WHAT THE EXERCISE ASKS
The answer should be each line from the entries below that has the word "image" in it.

====================

/-- The queue of a core's Anvil, in issue order (R143, R146). -/
inductive AnvilItem where
  | op (o : MatOp)
  | acc (team half : Nat) (k : AccKind)
  deriving DecidableEq, Repr

/-- One dispatched team (R17, R36, R54). -/
structure Team where
  /-- Identity in this model; number; the model's own; 0 -/
  uid     : Nat := 0
  /-- Identity of its launch; number; the model's own; 0 -/
  launch  : Nat := 0
  /-- Linear team number, gives %team.x, %team.y, %team.z; 96; 02_execution R16; launch value -/
  n       : Nat := 0
  /-- First core of the team; 9; 02_execution R36; placement -/
  core    : Nat := 0
  /-- Core-local team position; 6; 13_faults R264; placement -/
  pos     : Nat := 0
  /-- Reserved, resident or saved; choice; 02_execution R39; placement -/
  place   : Place := .resident
  /-- Cycle of dispatch; cycles; 02_execution R43; placement -/
  born    : Nat := 0
  /-- Scratch area, byte by offset; S or 2S bytes; 03_core_state R51; 0 (R54) -/
  scratch : List Host.Cell := []
  /-- Poisoned scratch words of 8 bytes; 1 per word; 13_faults R269; 0 -/
  spois   : List Nat := []
  /-- Accumulator elements, by half × 2^24 + unit × 2^14 + row × 2^7 + column; 32 each; 03_core_state R53; 0 -/
  acc     : Tab Word := []
  /-- Row marks, by half × 2^16 + unit × 2^7 + row; 1 each; 07_anvil R147; 0 -/
  rmark   : List Nat := []
  /-- Column marks, by half × 2^16 + unit × 2^7 + column; 1 each; 07_anvil R147; 0 -/
  cmark   : List Nat := []
  /-- Barrier slots; 16 of 28 bits; 02_execution R30; inactive -/
  bars    : Tab Bar := []
  /-- Convergence registers c0-c7; 8 of 13 bits; 07_anvil R135; unconfigured -/
  convs   : Tab Conv := []
  /-- Waiting rendezvous instances; list; 02_execution R27; empty -/
  rdvs    : List Rdv := []
  /-- Side log; 256 entries; 05_memory R101; empty -/
  log     : List LogEntry := []
  /-- A deferred remote status of a thread that exited was unread; 1; 17_ref_e_i R360; false -/
  remErr  : Bool := false
  /-- Spilled groups; list; 12_hearth R252; empty -/
  spilled : List Nat := []
  /-- Its place in the order of pre-emptions; number; 02_execution R41; 0 -/
  gone    : Nat := 0
  /-- Its issued matrix operations and waiting accumulator accesses, while it is saved; list; 13_faults R262; empty -/
  anvil   : List (Nat × AnvilItem) := []
  /-- Where its saved image begins in its slots, by half: first thread record, pool offset; list; 13_faults R264; none -/
  image   : List (Nat × Nat) := []
  deriving DecidableEq, Repr

/-- The launch record, field by field (R247). -/
structure LaunchRec where
  entry   : DWord := 0
  handler : DWord := 0
  args    : DWord := 0
  x       : Nat := 0
  y       : Nat := 0
  z       : Nat := 0
  groups  : Nat := 1
  wcode   : Nat := 0
  nreg    : Nat := 8
  nbar    : Nat := 0
  nconv   : Nat := 0
  cgrp    : Nat := 0
  prio    : Nat := 0
  scout   : Nat := 0
  pair    : Bool := false
  strict  : Bool := false
  dup     : Bool := false
  pb1     : Nat := 0
  pb2     : Nat := 0
  pb3     : Nat := 0
  scratch : Nat := 0
  gang    : Nat := 0
  svbase  : DWord := 0
  park    : DWord := 0
  cse     : Bool := false
  svlog   : Nat := 0
  csem    : Nat := 0
  deriving DecidableEq, Repr

/-- One accepted launch that has not ended (R248). -/
structure Launch where
  /-- Identity in this model and order of acceptance; number; 12_hearth R248; next number -/
  uid    : Nat := 0
  /-- Context; 4; 12_hearth R248 -/
  ctx    : Nat := 0
  /-- Stream that launched; 6; 12_hearth R253 -/
  stream : Nat := 0
  /-- IB depth of the LAUNCH packet; 3; 12_hearth R253 -/
  level  : Nat := 0
  /-- SEQ of the LAUNCH record; 64; 12_hearth R253 -/
  seq    : Nat := 0
  /-- The captured launch record; 256 bytes; 12_hearth R247 -/
  rcd    : LaunchRec := {}
  /-- Priority it runs at; 2; 02_execution R43 -/
  prio   : Nat := 0
  /-- Next team in ascending order; 96; 02_execution R36; 0 -/
  next   : Nat := 0
  /-- Teams completed; 96; 02_execution R17; 0 -/
  done   : Nat := 0
  /-- Cycle its head unit began to wait; cycles; 02_execution R40 -/
  since  : Nat := 0
  /-- Cycle its head unit aged; cycles; 02_execution R40; none -/
  aged   : Option Nat := none
  /-- Status and DETAIL of the abort's first cause; 16 each; 13_faults R260; none -/
  abort  : Option (Nat × Nat) := none
  /-- A team completed with an unread deferred remote status; 1; 06_ordering R130; false -/
  remErr : Bool := false
  deriving DecidableEq, Repr

/-- The captured shape record (R151, R152). -/
structure Shape where
  ctrl : Word := 0
  cwa  : DWord := 0
  soff : DWord := 0
  cnt  : List Nat := []
  sstr : List DWord := []
  dstr : List DWord := []
  bad  : Bool := false
  deriving DecidableEq, Repr

/-- Where a copy stands; ended, it has its status and waits for the copies issued before it, and so does one that failed at its
registration and holds no lock (R110, R159, R163, R166, R168, R169). -/
inductive CopyPhase where
  | zero
  | queued
  | circuit
  | running
  | suspended (ctx page : Nat)
  | paused
  | ended (status : Nat)
  | failed (status : Nat)
  deriving DecidableEq, Repr

/-- One copy on its tag (R156, R159, R165). -/
structure Copy where
  /-- Issuing team; number; 08_tongs R158 -/
  team   : Nat := 0
  /-- Context; 4; 08_tongs R160 -/
  ctx    : Nat := 0
  /-- Issue serial on its core; 32; 08_tongs R167 -/
  serial : Nat := 0
  /-- Captured shape record; 192 bytes; 08_tongs R160 -/
  shape  : Shape := {}
  /-- Source base; 64; 08_tongs R156 -/
  src    : DWord := 0
  /-- Destination base; 64; 08_tongs R156 -/
  dst    : DWord := 0
  /-- Phase; choice; 08_tongs R159 -/
  phase  : CopyPhase := .queued
  /-- Cursor: committed chunks; 48; 08_tongs R165; 0 -/
  cursor : Nat := 0
  /-- Issue-time content set aside: byte address and value with poison; list; 06_ordering R119; empty -/
  aside  : List (Nat × Byte × Bool) := []
  /-- Destination bytes it has overwritten, as they were, by physical address with poison; list; 06_ordering R119; empty -/
  old    : List (Nat × Byte × Bool) := []
  /-- Source lines a writer waits on; list; 06_ordering R119; empty -/
  wanted : List Nat := []
  /-- %policy of the issuing thread; 32; 05_memory R97 -/
  policy : Word := 0
  /-- Path on which its next chunk was sent to another chip and is not acknowledged; 7; 10_genane R193; none -/
  flight : Option Nat := none
  /-- Its place in the order of retirements (LogEntry.seq); number; the model's own; next number -/
  order  : Nat := 0
  /-- Its lines in the context's aside pool: source line and pool line; list; 08_tongs R171; empty -/
  pool   : List (Nat × Nat) := []
  deriving DecidableEq, Repr

/-- A completion word not yet stored: its copy's core, context, launch and team, its address and value (R162). -/
structure CWord where
  core   : Nat
  ctx    : Nat
  launch : Word
  team   : Nat
  va     : DWord
  v      : DWord
  deriving DecidableEq, Repr

/-- The lock of a copy of another chip on bytes of this one: chip, core, tag and issue serial (mod 2^32) of the copy, local
offset and length, whether they are its destination (R163, R167). -/
structure FarLock where
  chip   : Nat
  core   : Nat
  tag    : Nat
  serial : Nat
  off  : Nat
  len  : Nat
  dst  : Bool
  deriving DecidableEq, Repr

/-- A tag that a team owns: pending or done with or without an error (R156). -/
structure Tag where
  team : Nat := 0
  done : Bool := false
  err  : Bool := false
  copy : Option Copy := none
  deriving DecidableEq, Repr

/-- A cached translation: context, first VA, level of its leaf, frame, write permission (R89, R90). -/
structure Xlate where
  ctx   : Nat
  va    : Nat
  level : Nat
  frame : Nat
  w     : Bool
  pins  : Nat
  deriving DecidableEq, Repr

/-- One core (R18, R49, R90, R160). -/
structure Core where
  /-- The bundles in pickers 0 and 1; bundle; 02_execution R20; none -/
  pick0  : Option Bundle := none
  pick1  : Option Bundle := none
  /-- Bundles that left their picker; list; 05_memory R100; empty -/
  out    : List Bundle := []
  /-- PB1, PB2, PB3 of the core's partition (%pb); 8 each; 03_core_state R49; 0 -/
  pb     : Nat × Nat × Nat := (0, 0, 0)
  /-- Translation cache; 64 entries; 05_memory R90; empty -/
  tlb    : List Xlate := []
  /-- L1 lines with class, most recent first; (192 - PB3) × 128 lines; 03_core_state R50; empty -/
  l1     : List (Nat × EClass) := []
  /-- Shape-record cache by context and address, most recent first; 16 records; 08_tongs R160; empty -/
  rcache : List (Nat × DWord × List Byte) := []
  /-- Fetched 16-byte pieces of code with poison; list; 06_ordering R112; empty -/
  icache : List (Nat × DWord × List Word) := []
  /-- Tags t0-t63 that are owned; 64; 08_tongs R156; all free -/
  tags   : Tab Tag := []
  /-- Next copy issue serial; 32; 08_tongs R167; 0 -/
  serial : Nat := 0
  /-- Anvil queue; list; 07_anvil R143; empty -/
  anvil  : List AnvilItem := []
  /-- Cycle of the last clause issue; cycles; 13_faults R275; 0 -/
  issued : Nat := 0
  /-- Clause executions so far; number; 15_encoding R312; 0 -/
  exes   : Nat := 0
  /-- On-chip CRC of each of the core's three save slots; 64; 13_faults R266; none -/
  saveCrc : Tab DWord := []
  deriving DecidableEq, Repr

/-- An outstanding demand fault of one fault page; its Retry is answered but its replay waits for a flip or a step of coherence
(R102, R103, R107, R108). -/
structure PageFault where
  fid     : Word
  ctx     : Nat
  page    : Nat
  agent   : Nat
  kind    : Nat
  level   : Nat
  flags   : Nat
  src     : Word
  launch  : Word
  va      : DWord
  time    : Nat
  written : Bool
  retry   : Bool
  deriving DecidableEq, Repr

/-- A request that waits for a walk, with what a fault record would say of it (R90, R102). -/
structure WalkReq where
  agent  : Nat
  src    : Word
  launch : Word
  flags  : Nat
  va     : DWord
  deriving DecidableEq, Repr

/-- A walk in flight on a die, with the requests that have joined it in their order; a scout's prefetch adds none (R90, R179). -/
structure Walk where
  die    : Nat
  ctx    : Nat
  page   : Nat
  reqs   : List WalkReq
  deriving DecidableEq, Repr

/-- A bias flip in progress: frames, direction, the stream that waits (R108). -/
structure Flip where
  ctx    : Nat
  stream : Nat
  toHost : Bool
  frames : List Nat
  deriving DecidableEq, Repr

/-- An open loop of a stream: where its body starts, its count and the passes done (R245, R358). -/
structure LoopSt where
  body  : DWord
  count : Nat
  done  : Nat
  deriving DecidableEq, Repr

/-- One buffer a stream has entered, the top level included: the clause and packet it stands at, its open loops, and its
fetched words by address (R242, R245). -/
structure Buffer where
  clause : DWord := 0
  word   : Nat := 0
  hdr    : Option Word := none
  loops  : List LoopSt := []
  fetched : List (DWord × Word) := []
  deriving DecidableEq, Repr

/-- A skip in progress: the mark of a PREDW, none for a loop of count 0, and the loops that lie inside it (R245). -/
structure Skip where
  mark  : Option (BitVec 16)
  loops : Nat
  deriving DecidableEq, Repr

/-- What a stream's packet waits for; held, a lock, a flip or a step of coherence lets it be tried again (R117, R241, R244). -/
inductive StreamWait where
  | semaphore (n : Nat) (val : DWord) (dec : Bool) (since : Nat)
  | script (k : Nat) (pc arg : DWord)
  | flip
  | launch
  | journal
  | fault (page : Nat)
  | host (cc : Nat) (mark : BitVec 16) (val : Word)
  | held
  deriving DecidableEq, Repr

/-- One stream as the Hearth runs it (R239, R240). -/
structure Stream where
  /-- EN as the Hearth last observed it; 1; 12_hearth R240; 0 -/
  en      : Bool := false
  /-- Fresh: not run since the context was enabled; 1; 12_hearth R240; true -/
  fresh   : Bool := true
  /-- BASE read at the fresh start; 64; 12_hearth R239; 0 -/
  base    : DWord := 0
  /-- LSIZE read at the fresh start; 5; 12_hearth R239; 0 -/
  lsize   : Nat := 0
  /-- PRIO; 2; 12_hearth R239; 0 -/
  prio    : Nat := 0
  /-- HEAD: words retired; 64; 12_hearth R239; 0 -/
  head    : Nat := 0
  /-- Reference tail; 64; 12_hearth R240; 0 -/
  tail    : Nat := 0
  /-- Entered buffers, innermost first, the top level last; at most 5; 12_hearth R245; empty -/
  bufs    : List Buffer := []
  /-- PREDW skip in progress; record; 12_hearth R245; none -/
  skip    : Option Skip := none
  /-- What the current packet waits for; choice; 12_hearth R241; none -/
  wait    : Option StreamWait := none
  /-- The packet being executed: its address, the address after it, its opcode; 64, 64, 7; 12_hearth R253; none -/
  pkt     : Option (DWord × DWord × Nat) := none
  /-- A bad TAIL was observed; 1; 12_hearth R249; false -/
  badTail : Bool := false
  /-- HTIME at which the current packet started; 64; 12_hearth R244; none -/
  began   : Option Nat := none
  /-- HEAD has advanced and is not written yet; 1; 12_hearth R240; false -/
  headDue : Bool := false
  deriving DecidableEq, Repr

/-- A journal record not yet written (R253). -/
structure JRec where
  seq    : Nat
  addr   : DWord
  kind   : Nat
  stream : Nat
  level  : Nat
  opc    : Nat
  detail : Nat
  status : Nat
  time   : Nat
  sem    : Option Nat
  deriving DecidableEq, Repr

/-- One Hearth context (R237, R238, R246, R254). -/
structure Ctx where
  /-- CXREC; 64; 12_hearth R238; 0 -/
  cxrec   : DWord := 0
  /-- CXCTL.EN; 1; 12_hearth R238; 0 -/
  en      : Bool := false
  /-- CXST.ACTIVE; 1; 12_hearth R238; 0 -/
  active  : Bool := false
  /-- CXST.ERR; 16; 12_hearth R238; 0 -/
  err     : Nat := 0
  /-- SVRPL, last 8-byte value written; 64; 12_hearth R238; 0 -/
  svrpl   : DWord := 0
  /-- LABRT, last value written; 32; 12_hearth R238; 0 -/
  labrt   : Word := 0
  /-- JOVW of the captured context record; 1; 12_hearth R237; 0 -/
  jovw    : Bool := false
  /-- ROOT × 16; 68; 12_hearth R237; 0 -/
  root    : Nat := 0
  /-- FRBASE × 16; 68; 12_hearth R237; 0 -/
  frbase  : Nat := 0
  /-- FRLOG; 5; 12_hearth R237; 0 -/
  frlog   : Nat := 0
  /-- JBASE × 16; 68; 12_hearth R237; 0 -/
  jbase   : Nat := 0
  /-- JLOG; 5; 12_hearth R237; 0 -/
  jlog    : Nat := 0
  /-- STAB × 16; 68; 12_hearth R237; 0 -/
  stab    : Nat := 0
  /-- ASBASE × 16; 68; 12_hearth R237; 0 -/
  asbase  : Nat := 0
  /-- ASLINES; 32; 12_hearth R237; 0 -/
  aslines : Nat := 0
  /-- SAVE × 16; 68; 12_hearth R237; 0 -/
  save    : Nat := 0
  /-- Semaphores 0-255; 64 each; 12_hearth R246; 0 -/
  sems    : Tab DWord := []
  /-- Streams 0-63; record each; 12_hearth R239; off -/
  streams : Tab Stream := []
  /-- SEQ of the next journal record; 64; 12_hearth R253; 0 -/
  seq     : Nat := 0
  /-- JPROD as the Hearth writes it; 64; 12_hearth R254; 0 -/
  jprod   : Nat := 0
  /-- Records that wait to be written, oldest first; list; 12_hearth R254; empty -/
  jqueue  : List JRec := []
  /-- Fault ring producer count; 32; 05_memory R102; 0 -/
  frprod  : Nat := 0
  deriving DecidableEq, Repr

====================

EXERCISE RESPONSE
  /-- Where its saved image begins in its slots, by half: first thread record, pool offset; list; 13_faults R264; none -/
  image   : List (Nat × Nat) := []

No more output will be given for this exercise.